My band recently wend into a "professional" studio in Brooklyn to record drum tracks of 11 songs. We are planning on recording the rest of the material at our respective homes. Rather than wait for all of the tracks to be burned down that night, we agreed that they'd ship the CD's to us.

Now that we have the CD's we come to realize that the consolidated the all of the individual drum tracks down to one stereo mix per track. And you guessed it, they've deleted all of the raw tracks.

Now I'm trying to compile a disc of 11 tracks with very limited flexibility in terms of altering drum sounds. I know this is unorthodox, but are their any EQ tips anyone can offer?

From the initial attempts at mixing all the instruments and vox together it seems that there are a few tweaks that I'd like to make. Kick drum boost is the easy one, but I'm having a more difficult time with the Hats versus Snare.

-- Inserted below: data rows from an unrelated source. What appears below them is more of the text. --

theorem State.doCalWrite_keeps {s0 : State} (s : State) (a1 a2) (h : Keeps s0 s) : Keeps s0 (State.doCalWrite s a1 a2).1 := by
  unfold State.doCalWrite
  extract_lets x1 x2
  repeat' first | with_reducible assumption | with_reducible apply State.okWith_keeps | with_reducible refine State.stored_keeps _ _ _ (fun _ _ => ?_) ?_ | with_reducible apply State.later_keeps | with_reducible refine State.forChans_keeps _ _ _ (fun _ _ _ => ?_) ?_ | with_reducible apply State.calSend_keeps | split | simp only [Keeps.mk_iff]

theorem State.doFwData_keeps {s0 : State} (s : State) (a1 a2) (h : Keeps s0 s) : Keeps s0 (State.doFwData s a1 a2).1 := by
  unfold State.doFwData
  extract_lets x1 x2 x3
  repeat' first | with_reducible assumption | with_reducible apply State.ok_keeps | split | simp only [Keeps.mk_iff]

theorem State.doFwFinish_keeps {s0 : State} (s : State) (a1) (h : Keeps s0 s) : Keeps s0 (State.doFwFinish s a1).1 := by
  unfold State.doFwFinish
  extract_lets x1 x2
  repeat' first | with_reducible assumption | with_reducible apply State.ok_keeps | with_reducible apply State.no_keeps | split | simp only [Keeps.mk_iff]

theorem State.doFwAbandon_keeps {s0 : State} (s : State) (h : Keeps s0 s) : Keeps s0 (State.doFwAbandon s).1 := by
  unfold State.doFwAbandon
  repeat' first | with_reducible assumption | with_reducible apply State.ok_keeps | split | simp only [Keeps.mk_iff]

theorem State.regWords_keeps {s0 : State} (s : State) (a1 a2) (h : Keeps s0 s) : Keeps s0 (State.regWords s a1 a2).2 := by
  induction a2 with
  | zero => unfold State.regWords; exact h
  | succ n ih =>
    unfold State.regWords
    exact State.regRead_keeps _ _ ih

theorem State.doRegRead_keeps {s0 : State} (s : State) (a1 a2) (h : Keeps s0 s) : Keeps s0 (State.doRegRead s a1 a2).1 := by
  unfold State.doRegRead
  extract_lets x1
  have kx1 : Keeps s0 x1.2 := by
    unfold x1
    repeat' first | with_reducible assumption | with_reducible apply State.noAt_keeps | with_reducible apply State.regWords_keeps
  try clear_value x1
  repeat' first | with_reducible assumption | with_reducible apply State.noAt_keeps | with_reducible apply State.regWords_keeps | with_reducible apply State.okWith_keeps | split

theorem State.writeWords_keeps {s0 : State} (s : State) (a1 a2) (h : Keeps s0 s) : Keeps s0 (State.writeWords s a1 a2).2 := by
  induction a2 generalizing s a1 with
  | nil => unfold State.writeWords; exact h
  | cons v l ih =>
    unfold State.writeWords
    refine ih _ _ (State.regRead_keeps _ _ ?_)
    split
    · exact State.regWrite_keeps _ _ _ h
    · exact h

theorem State.doRegWrite_keeps {s0 : State} (s : State) (a1 a2) (h : Keeps s0 s) : Keeps s0 (State.doRegWrite s a1 a2).1 := by
  unfold State.doRegWrite
  extract_lets x1
  repeat' first | with_reducible assumption | with_reducible apply State.writeWords_keeps | with_reducible apply State.okWith_keeps | with_reducible apply State.noAt_keeps | with_reducible refine State.stored_keeps _ _ _ (fun _ _ => ?_) ?_ | split

theorem onChanOf_keeps {s0 : State} (s : State) (a1 a2) (hf : ∀ c, Keeps s0 (a2 c).1) (h : Keeps s0 s) : Keeps s0 (onChanOf s a1 a2).1 := by
  unfold onChanOf
  split
  · exact hf _
  · exact State.no_keeps _ _ h

theorem onGatOf_keeps {s0 : State} (s : State) (a1 a2) (hf : ∀ g, Keeps s0 (a2 g).1) (h : Keeps s0 s) : Keeps s0 (onGatOf s a1 a2).1 := by
  unfold onGatOf
  split
  · exact hf _
  · exact State.no_keeps _ _ h

theorem State.apply_keeps {s0 : State} (s : State) (a1 a2) (h : Keeps s0 s) : Keeps s0 (State.apply s a1 a2).1 := by
  unfold State.apply
  extract_lets x1
  repeat' first | with_reducible assumption | with_reducible refine onChanOf_keeps _ _ _ (fun _ => ?_) ?_ | with_reducible apply State.doIdentify_keeps | with_reducible apply State.doStatus_keeps | with_reducible apply State.doQCreate_keeps | with_reducible apply State.doQDelete_keeps | with_reducible apply State.doQBind_keeps | with_reducible apply State.doQRoute_keeps | with_reducible apply State.doKeyWrite_keeps | with_reducible apply State.doKeyClear_keeps | with_reducible apply State.doTenantCreate_keeps | with_reducible apply State.doSuspend_keeps | with_reducible apply State.doResumeTenant_keeps | with_reducible apply State.doRemove_keeps | with_reducible apply State.doReenrol_keeps | with_reducible apply State.doQuota_keeps | with_reducible apply State.doGrant_keeps | with_reducible apply State.doModify_keeps | with_reducible apply State.doLeaseEnd_keeps | with_reducible apply State.doLeaseRead_keeps | with_reducible apply State.doTenantRead_keeps | with_reducible apply State.doProgWrite_keeps | with_reducible apply State.doProgLen_keeps | with_reducible apply State.doProgRead_keeps | with_reducible apply State.doDiscard_keeps | with_reducible apply State.doCommit_keeps | with_reducible apply State.doVarWrite_keeps | with_reducible apply State.doVarRead_keeps | with_reducible apply State.doSignal_keeps | with_reducible apply State.doStart_keeps | with_reducible apply State.doStop_keeps | with_reducible apply State.doPause_keeps | with_reducible apply State.doResume_keeps | with_reducible apply State.doClear_keeps | with_reducible apply State.doMeasCfg_keeps | with_reducible apply State.doMeasRead_keeps | with_reducible apply State.doCoefRead_keeps | with_reducible apply State.doChRead_keeps | with_reducible apply State.doEstSet_keeps | with_reducible apply State.doOcvTable_keeps | with_reducible apply State.doEstRead_keeps | with_reducible apply State.doRelearn_keeps | with_reducible apply State.doCounterRead_keeps | with_reducible apply State.doMeterRead_keeps | with_reducible apply State.doMeterClose_keeps | with_reducible apply State.doMeterLimits_keeps | with_reducible apply State.doMeterSched_keeps | with_reducible apply State.doLedgerRead_keeps | with_reducible apply State.doLedgerFetch_keeps | with_reducible apply State.doLedgerRetain_keeps | with_reducible apply State.doLedgerSeal_keeps | with_reducible apply State.doPairRead_keeps | with_reducible apply State.doHandover_keeps | with_reducible apply State.doTimeRead_keeps | with_reducible apply State.doTimeSet_keeps | with_reducible apply State.doSummer_keeps | with_reducible apply State.doWakeSet_keeps | with_reducible apply State.doCalTrim_keeps | with_reducible apply State.doPowerRead_keeps | with_reducible apply State.doShip_keeps | with_reducible apply State.doWarmReset_keeps | with_reducible apply State.doBlockReset_keeps | with_reducible apply State.doEnter_keeps | with_reducible apply State.doExit_keeps | with_reducible apply State.doHouseClear_keeps | with_reducible apply State.doFaultAck_keeps | with_reducible refine onGatOf_keeps _ _ _ (fun _ => ?_) ?_ | with_reducible apply State.doSelftest_keeps | with_reducible apply State.doRefcheck_keeps | with_reducible apply State.doRetest_keeps | with_reducible apply State.doNvmStat_keeps | with_reducible apply State.doNvmScrub_keeps | with_reducible apply State.doSetTimes_keeps | with_reducible apply State.doCalWrite_keeps | with_reducible apply State.doFwData_keeps | with_reducible apply State.doFwFinish_keeps | with_reducible apply State.doFwAbandon_keeps | with_reducible apply State.doRegRead_keeps | with_reducible apply State.doRegWrite_keeps | with_reducible apply State.no_keeps | with_reducible apply State.noAt_keeps | split

theorem State.complete_keeps {s0 : State} (s : State) (a1 a2 a3) (h : Keeps s0 s) : Keeps s0 (State.complete s a1 a2 a3) := by
  unfold State.complete
  repeat' first | with_reducible assumption | split | simp only [Keeps.mk_iff]

theorem State.wakeFor_keeps {s0 : State} (s : State) (a1) (h : Keeps s0 s) : Keeps s0 (State.wakeFor s a1) := by
  unfold State.wakeFor
  repeat' first | with_reducible assumption | with_reducible apply State.wakeEst_keeps | split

The Hats sound too loud and "clinky" and the snare needs to pop more and have more "body" to it. They seems to inhabit much of the same sonic range though. Each time I put a high end limit on the EQ to squelch the hats a little, the snare gets more hollow and vice versa.

Any suggestions, or are we just screwed?
 
Bummer. I'd wait until the other tracks are done before fuckin' around with the sounds. You may not have to do much.
 
well, that's what I was hoping for too, but it's already started:

"the snare needs to crack more" "the kick drum should hit you in the gut" and "can you bring the hats down" . . . all easily fixed if I had access to the individual tracks.

so it looks like I'm gonna have to mess with the sounds no matter what.
 
mixologist said:
well, that's what I was hoping for too, but it's already started:

"the snare needs to crack more" "the kick drum should hit you in the gut" and "can you bring the hats down" . . . all easily fixed if I had access to the individual tracks.

so it looks like I'm gonna have to mess with the sounds no matter what.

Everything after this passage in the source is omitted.